/-- A lookup answers a key exactly for an index below 8, and only the cache can have changed. -/
theorem getSecret_cases (now : U64) (p : Byte) (s : State) :
    (8 ≤ p ∧ getSecret now p s = none) ∨
    (p < 8 ∧ getSecret now p s =
      some (keyOf (slotOf (lookupCache now p s) p).digest (p.toNat % 4), { s with cache := lookupCache now p s })) := by
  by_cases h : 8 ≤ p
  · exact .inl ⟨h, if_pos h⟩
  · exact .inr ⟨BitVec.not_le.1 h, if_neg h⟩

/-- The seed bytes are those of the seed registers alone. -/
theorem masterSeedBytes_congr {s t : State} (h : t.regs.masterSeed = s.regs.masterSeed) :
    masterSeedBytes t = masterSeedBytes s := by
  simp only [masterSeedBytes, h]

theorem currentIndex_toNat (now : U64) : (currentIndex now).toNat = now.toNat % 8 := by
  simp [currentIndex, BitVec.toNat_setWidth, BitVec.toNat_umod]; omega

/-- The start of a 4-second window, as a number. -/
theorem floor4_toNat (t : U64) : (floor4 t).toNat = t.toNat / 4 * 4 := by
  have h : floor4 t = (t >>> 2) <<< 2 := by
    unfold floor4
    apply BitVec.eq_of_getLsbD_eq
    intro i hi
    rcases Nat.lt_or_ge i 2 with h | h
    · interval_cases i <;> simp
    · have h3 : (3#64).getLsbD i = false := by
        rw [show (3#64) = BitVec.ofNat 64 3 from rfl, BitVec.getLsbD_ofNat]
        have : Nat.testBit 3 i = false :=
          Nat.testBit_lt_two_pow (Nat.lt_of_lt_of_le (by decide : 3 < 2 ^ 2) (Nat.pow_le_pow_right (by decide) h))
        simp [this]
      rw [BitVec.getLsbD_and, BitVec.getLsbD_not]
      change (t.getLsbD i && (decide (i < 64) && !(3#64).getLsbD i)) = _
      rw [h3]
      simp [hi, Nat.not_lt.2 h]
      rw [show 2 + (i - 2) = i by omega, BitVec.getLsbD_eq_getElem hi]
  rw [h]
  simp [BitVec.toNat_shiftLeft, BitVec.toNat_ushiftRight, Nat.shiftLeft_eq, Nat.shiftRight_eq_div_pow]
  have := t.isLt
  omega

theorem currentCacheIndex_toNat (now : U64) : (currentCacheIndex now).toNat = now.toNat % 8 / 4 := by
  simp [currentCacheIndex, BitVec.toNat_udiv, BitVec.toNat_umod]

theorem packetCacheIndex_toNat (p : Byte) : (packetCacheIndex p).toNat = p.toNat / 4 := by
  simp [packetCacheIndex, BitVec.toNat_udiv]
  omega

/-- The window time of an index below 8 as a number: the current window, or, for the other half of the indexes, the
one before it, modulo 2^64 (R171, R186). -/
theorem packetCacheTime_toNat (now : U64) {p : Byte} (hp : p.toNat < 8) :
    (packetCacheTime now p).toNat =
      if now.toNat % 8 / 4 = p.toNat / 4 then now.toNat / 4 * 4 else (now.toNat / 4 * 4 + 2 ^ 64 - 4) % 2 ^ 64 := by
  have hlt := now.isLt
  split
  · next h =>
    have : currentCacheIndex now = packetCacheIndex p :=
      BitVec.eq_of_toNat_eq (by rw [currentCacheIndex_toNat, packetCacheIndex_toNat, h])
    rw [packetCacheTime, this, BitVec.xor_self]
    simp [floor4_toNat]
  · next h =>
    have : currentCacheIndex now ^^^ packetCacheIndex p = 1 := by
      apply BitVec.eq_of_toNat_eq
      rw [BitVec.toNat_xor, currentCacheIndex_toNat, packetCacheIndex_toNat]
      have h1 : now.toNat % 8 / 4 < 2 := by omega
      have h2 : p.toNat / 4 < 2 := by omega
      generalize now.toNat % 8 / 4 = a at *
      generalize p.toNat / 4 = b at *
      interval_cases a <;> interval_cases b <;> simp at *
    rw [packetCacheTime, this, BitVec.toNat_sub, floor4_toNat]
    simp
    omega

/-! ## The cookie -/

/-- The cookie of the client identity exists exactly for a supported family. -/
theorem cookieOperand_cases (s : State) (k : SipKey) :
    (familySupported s = true ∧ cookieOperand s k = some (identityCookie s k)) ∨
    (familySupported s = false ∧ cookieOperand s k = none) := by
  unfold familySupported cookieOperand cookie addressLength identityCookie identityLength
  by_cases h4 : s.regs.af = 4
  · left; simp [h4]; rfl
  · by_cases h6 : s.regs.af = 6
    · left; simp [h6]; rfl
    · right; rw [if_neg h4, if_neg h6]; simp; exact ⟨h4, h6⟩

/-! ## SipHash -/

@[simp] theorem sipAbsorb_nil (st : Sip) : sipAbsorb st [] = st := rfl

@[simp] theorem sipAbsorb_cons (st : Sip) (x : Byte) (B : List Byte) :
    sipAbsorb st (x :: B) = sipAbsorb (sipAbsorbByte st x) B := rfl

theorem sipAbsorb_append (st : Sip) (A B : List Byte) : sipAbsorb st (A ++ B) = sipAbsorb (sipAbsorb st A) B :=
  List.foldl_append

@[simp] theorem sipAbsorbByte_active (st : Sip) (x : Byte) : (sipAbsorbByte st x).active = st.active := by
  unfold sipAbsorbByte; simp only; split <;> rfl

@[simp] theorem sipAbsorbByte_count (st : Sip) (x : Byte) : (sipAbsorbByte st x).count = st.count + 1 := by
  unfold sipAbsorbByte; simp only; split <;> rfl

@[simp] theorem sipAbsorb_active (st : Sip) (B : List Byte) : (sipAbsorb st B).active = st.active := by
  induction B generalizing st with
  | nil => rfl
  | cons x B ih => rw [sipAbsorb_cons, ih, sipAbsorbByte_active]

/-- The hash input is there exactly when it lies in the buffer. -/
theorem hashInput_cases (s : State) :
    (s.regs.updOff.toNat + s.regs.updLen.toNat ≤ 512 ∧ hashInput s = some (hashedBytes s)) ∨
    (512 < s.regs.updOff.toNat + s.regs.updLen.toNat ∧ hashInput s = none) := by
  unfold hashInput
  by_cases h : s.regs.updOff.toNat + s.regs.updLen.toNat ≤ Config.inBufSize
  · exact .inl ⟨h, if_pos h⟩
  · exact .inr ⟨Nat.lt_of_not_le h, if_neg h⟩

/-! ## The reply builder -/

/-- The trigger is looked at only with `ZRS = 0`, its range first. -/
theorem triggerError_cases (s : State) :
    (zrs s = true ∧ triggerError s = none) ∨
    (zrs s = false ∧ 512 < s.regs.inLen.toNat ∧ triggerError s = some .range) ∨
    (zrs s = false ∧ s.regs.inLen.toNat < 26 ∧ triggerError s = some .shortTrigger) ∨
    (zrs s = false ∧ 26 ≤ s.regs.inLen.toNat ∧ s.regs.inLen.toNat ≤ 512 ∧ triggerError s = none) := by
  unfold triggerError
  cases hz : zrs s
  · right
    by_cases h1 : s.regs.inLen.toNat > Config.inBufSize
    · exact .inl ⟨rfl, h1, by simp [h1]⟩
    · by_cases h2 : s.regs.inLen.toNat < 26
      · exact .inr (.inl ⟨rfl, h2, by simp [h1, h2]⟩)
      · exact .inr (.inr ⟨rfl, by omega, by simpa [Config.inBufSize] using h1, by simp [h1, h2]⟩)
  · exact .inl ⟨rfl, by simp⟩

/-! ## The validator -/

/-- The checks after dispatch end in one of three ways. -/
theorem afterDispatch_cases (size : Nat) (version : U32) (payload : List Byte) (own : State → State) (s : State) :
    (payload.length ≠ size ∧ afterDispatch size version payload own s = reject .badLength s) ∨
    (payload.length = size ∧ versionTooOld version s = true ∧
      afterDispatch size version payload own s = reject .oldVersion s) ∨
    (payload.length = size ∧ versionTooOld version s = false ∧
      afterDispatch size version payload own s = own s) := by
  unfold afterDispatch
  by_cases h : payload.length = size
  · cases hv : versionTooOld version s
    · exact .inr (.inr ⟨h, rfl, by simp [h]⟩)
    · exact .inr (.inl ⟨h, rfl, by simp [h]⟩)
  · exact .inl ⟨h, by simp [h]⟩

/-- The timestamp check ends in acceptance or in `TIME_OFFSET`. -/
theorem checkTimestamp_cases (payload : List Byte) (s : State) :
    ((utcEn s && timeOffsetTooBig s (be32 (slice payload 0 4))) = false ∧
      checkTimestamp payload s = acceptPacket s) ∨
    ((utcEn s && timeOffsetTooBig s (be32 (slice payload 0 4))) = true ∧
      checkTimestamp payload s = reject .timeOffset s) := by
  unfold checkTimestamp
  cases h : (utcEn s && timeOffsetTooBig s (be32 (slice payload 0 4))) <;> simp

/-- The cookie check ends in one of five ways; the last two are the comparison, with the cache the lookup left. -/
theorem checkCookie_cases (payload : List Byte) (s : State) :
    (cookieEn s = false ∧ checkCookie payload s = acceptPacket s) ∨
    (cookieEn s = true ∧ getSecret s.regs.now (payload.getD 8 0) s = none ∧
      checkCookie payload s = reject .badIndex s) ∨
    ∃ k t, cookieEn s = true ∧ getSecret s.regs.now (payload.getD 8 0) s = some (k, t) ∧
      ((cookieOperand s k = none ∧ checkCookie payload s = reject .afUnsupported s) ∨
        ∃ c, cookieOperand s k = some c ∧
          ((slice payload 0 8 ≠ le64bytes c ∧ checkCookie payload s = reject .badCookie t) ∨
            (slice payload 0 8 = le64bytes c ∧ checkCookie payload s = acceptPacket t))) := by
  cases hc : cookieEn s
  · exact .inl ⟨rfl, if_pos hc⟩
  · right
    have hne : ¬ cookieEn s = false := by simp [hc]
    rw [checkCookie, if_neg hne]
    cases hg : getSecret s.regs.now (payload.getD 8 0) s with
    | none => exact .inl ⟨rfl, rfl, by simp only [hg]⟩
    | some kt =>
      obtain ⟨k, t⟩ := kt
      refine .inr ⟨k, t, rfl, rfl, ?_⟩
      simp only [hg]
      cases hk : cookieOperand s k with
      | none => exact .inl ⟨rfl, rfl⟩
      | some c =>
        refine .inr ⟨c, rfl, ?_⟩
        by_cases he : slice payload 0 8 = le64bytes c
        · exact .inr ⟨he, by simp only [compareCookie, he, ne_eq, not_true, if_false]⟩
        · exact .inl ⟨he, if_pos he⟩

/-! ## The host's side -/

/-- What the guard of an access can answer. -/
theorem guardAccess_cases {off width : Nat} {act : State → State} {s t : State}
    (h : guardAccess off width act s = .next t) : width = 4 ∧ off % 4 = 0 ∧ off < 0x1000 ∧ t = act s := by
  unfold guardAccess at h
  by_cases hw : wordAccess off width = false
  · rw [if_pos hw] at h; cases h
  · rw [if_neg hw] at h
    by_cases hl : off < Config.registerSpaceSize
    · rw [if_pos hl] at h
      obtain ⟨rfl, h4⟩ : width = 4 ∧ off % 4 = 0 := by simpa [wordAccess] using hw
      exact ⟨rfl, h4, hl, by simpa using h.symm⟩
    · rw [if_neg hl] at h; cases h

/-- A host access that is performed is an aligned word access inside the register space, or the reset input. -/
theorem perform_cases {a : HostAccess} {s t : State} (h : perform a s = .next t) :
    (∃ off, off % 4 = 0 ∧ off < 0x1000 ∧ a = .read off 4 ∧ t = observe (readOffset off s) s) ∨
    (∃ off v, off % 4 = 0 ∧ off < 0x1000 ∧ a = .write off 4 v ∧ t = writeOffset off v s) ∨
    (a = .reset ∧ t = resetInput s) := by
  cases a with
  | read off width =>
    obtain ⟨rfl, h4, hl, ht⟩ := guardAccess_cases h
    exact .inl ⟨off, h4, hl, rfl, ht⟩
  | write off width v =>
    obtain ⟨rfl, h4, hl, ht⟩ := guardAccess_cases h
    exact .inr (.inl ⟨off, v, h4, hl, rfl, ht⟩)
  | reset => exact .inr (.inr ⟨rfl, by simpa [perform] using h.symm⟩)

theorem perform_read_word {off : Nat} (h4 : off % 4 = 0) (hl : off < 0x1000) (s : State) :
    perform (.read off 4) s = .next (observe (readOffset off s) s) := by
  simp [perform, guardAccess, wordAccess, h4, Config.registerSpaceSize, hl]

theorem perform_write_word {off : Nat} (h4 : off % 4 = 0) (hl : off < 0x1000) (v : U32) (s : State) :
    perform (.write off 4 v) s = .next (writeOffset off v s) := by
  simp [perform, guardAccess, wordAccess, h4, Config.registerSpaceSize, hl]

/-- A write at an offset: nothing at a reserved one, else the register's write for the engine's mode. -/
theorem writeOffset_cases (off : Nat) (v : U32) (s : State) :
    (regAt off = none ∧ writeOffset off v s = s) ∨
    ∃ r, regAt off = some r ∧
      ((s.status.busy = false ∧ writeOffset off v s = writeRegIdle r v s) ∨
        (s.status.busy = true ∧ r = .statusClr ∧ writeOffset off v s = writeStatusClr v s) ∨
        (s.status.busy = true ∧ r ≠ .statusClr ∧ writeOffset off v s = setWerr s)) := by
  unfold writeOffset
  cases hr : regAt off with
  | none => exact .inl ⟨rfl, rfl⟩
  | some r =>
    refine .inr ⟨r, rfl, ?_⟩
    cases hb : s.status.busy
    · exact .inl ⟨rfl, by simp⟩
    · right
      cases r <;> simp [writeRegBusy]

theorem writeStatusClr_cases (v : U32) (s : State) :
    writeStatusClr v s = s ∨ writeStatusClr v s = clearWerr s := by
  unfold writeStatusClr
  split
  · exact .inr rfl
  · exact .inl rfl

/-! ## The step -/

theorem step_of_completes {s : State} {i : Instr} (h : completesNow s = true) (hd : decodeCommand s.cmd = .ok i) :
    step s = exec i s := by
  simp [step, h, hd]

/-- The host's turn while idle performs the oldest pending access. -/
theorem step_idle {s : State} {a : HostAccess} {rest : List HostAccess} (hb : s.status.busy = false)
    (hp : s.env.pending = a :: rest) : step s = perform a { s with env := { s.env with pending := rest } } := by
  simp [step, completesNow, hb, hostTurn, hp]

/-- The host's turn while a command is in flight also takes one step of its time. -/
theorem step_busy {s : State} {a : HostAccess} {rest : List HostAccess} (hb : s.status.busy = true)
    (hw : s.env.wait ≠ 0) (hp : s.env.pending = a :: rest) :
    step s = perform a { s with env := { s.env with pending := rest, wait := s.env.wait - 1 } } := by
  simp [step, completesNow, hb, hostTurn, hp, hw, tick]

/-- The state the host's access finds in its turn: one step of time has passed for a command in flight. -/
theorem hostTurn_cases {s t : State} (h : hostTurn s = .next t) :
    ∃ w, (s.status.busy = true → w = s.env.wait - 1) ∧ (s.status.busy = false → w = s.env.wait) ∧
      ((s.env.pending = [] ∧ t = { s with env := { s.env with wait := w } }) ∨
        ∃ a rest, s.env.pending = a :: rest ∧
          perform a { s with env := { s.env with wait := w, pending := rest } } = .next t) := by
  cases hb : s.status.busy
  · refine ⟨s.env.wait, by simp, by simp, ?_⟩
    simp only [hostTurn, hb] at h
    cases hp : s.env.pending with
    | nil => simp [hp] at h; exact .inl ⟨rfl, by simp [← h]⟩
    | cons a rest => simp [hp] at h; exact .inr ⟨a, rest, rfl, by simpa using h⟩
  · refine ⟨s.env.wait - 1, by simp, by simp, ?_⟩
    simp only [hostTurn, hb, tick] at h
    cases hp : s.env.pending with
    | nil => simp [hp] at h; exact .inl ⟨rfl, by simp [← h, hp]⟩
    | cons a rest => simp [hp] at h; exact .inr ⟨a, rest, rfl, by simpa using h⟩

•••

◆ **The task**: Reproducing the whole listing above is not the task. Copy exactly only the lines from the one with "by_cases h1 : s.regs.inLen.toNat" to the one with "cases h : (utcEn", both kept.

◆ **Solution to the exercise**:
    by_cases h1 : s.regs.inLen.toNat > Config.inBufSize
    · exact .inl ⟨rfl, h1, by simp [h1]⟩
    · by_cases h2 : s.regs.inLen.toNat < 26
      · exact .inr (.inl ⟨rfl, h2, by simp [h1, h2]⟩)
      · exact .inr (.inr ⟨rfl, by omega, by simpa [Config.inBufSize] using h1, by simp [h1, h2]⟩)
  · exact .inl ⟨rfl, by simp⟩

/-! ## The validator -/

/-- The checks after dispatch end in one of three ways. -/
theorem afterDispatch_cases (size : Nat) (version : U32) (payload : List Byte) (own : State → State) (s : State) :
    (payload.length ≠ size ∧ afterDispatch size version payload own s = reject .badLength s) ∨
    (payload.length = size ∧ versionTooOld version s = true ∧
      afterDispatch size version payload own s = reject .oldVersion s) ∨
    (payload.length = size ∧ versionTooOld version s = false ∧
      afterDispatch size version payload own s = own s) := by
  unfold afterDispatch
  by_cases h : payload.length = size
  · cases hv : versionTooOld version s
    · exact .inr (.inr ⟨h, rfl, by simp [h]⟩)
    · exact .inr (.inl ⟨h, rfl, by simp [h]⟩)
  · exact .inl ⟨h, by simp [h]⟩

/-- The timestamp check ends in acceptance or in `TIME_OFFSET`. -/
theorem checkTimestamp_cases (payload : List Byte) (s : State) :
    ((utcEn s && timeOffsetTooBig s (be32 (slice payload 0 4))) = false ∧
      checkTimestamp payload s = acceptPacket s) ∨
    ((utcEn s && timeOffsetTooBig s (be32 (slice payload 0 4))) = true ∧
      checkTimestamp payload s = reject .timeOffset s) := by
  unfold checkTimestamp
  cases h : (utcEn s && timeOffsetTooBig s (be32 (slice payload 0 4))) <;> simp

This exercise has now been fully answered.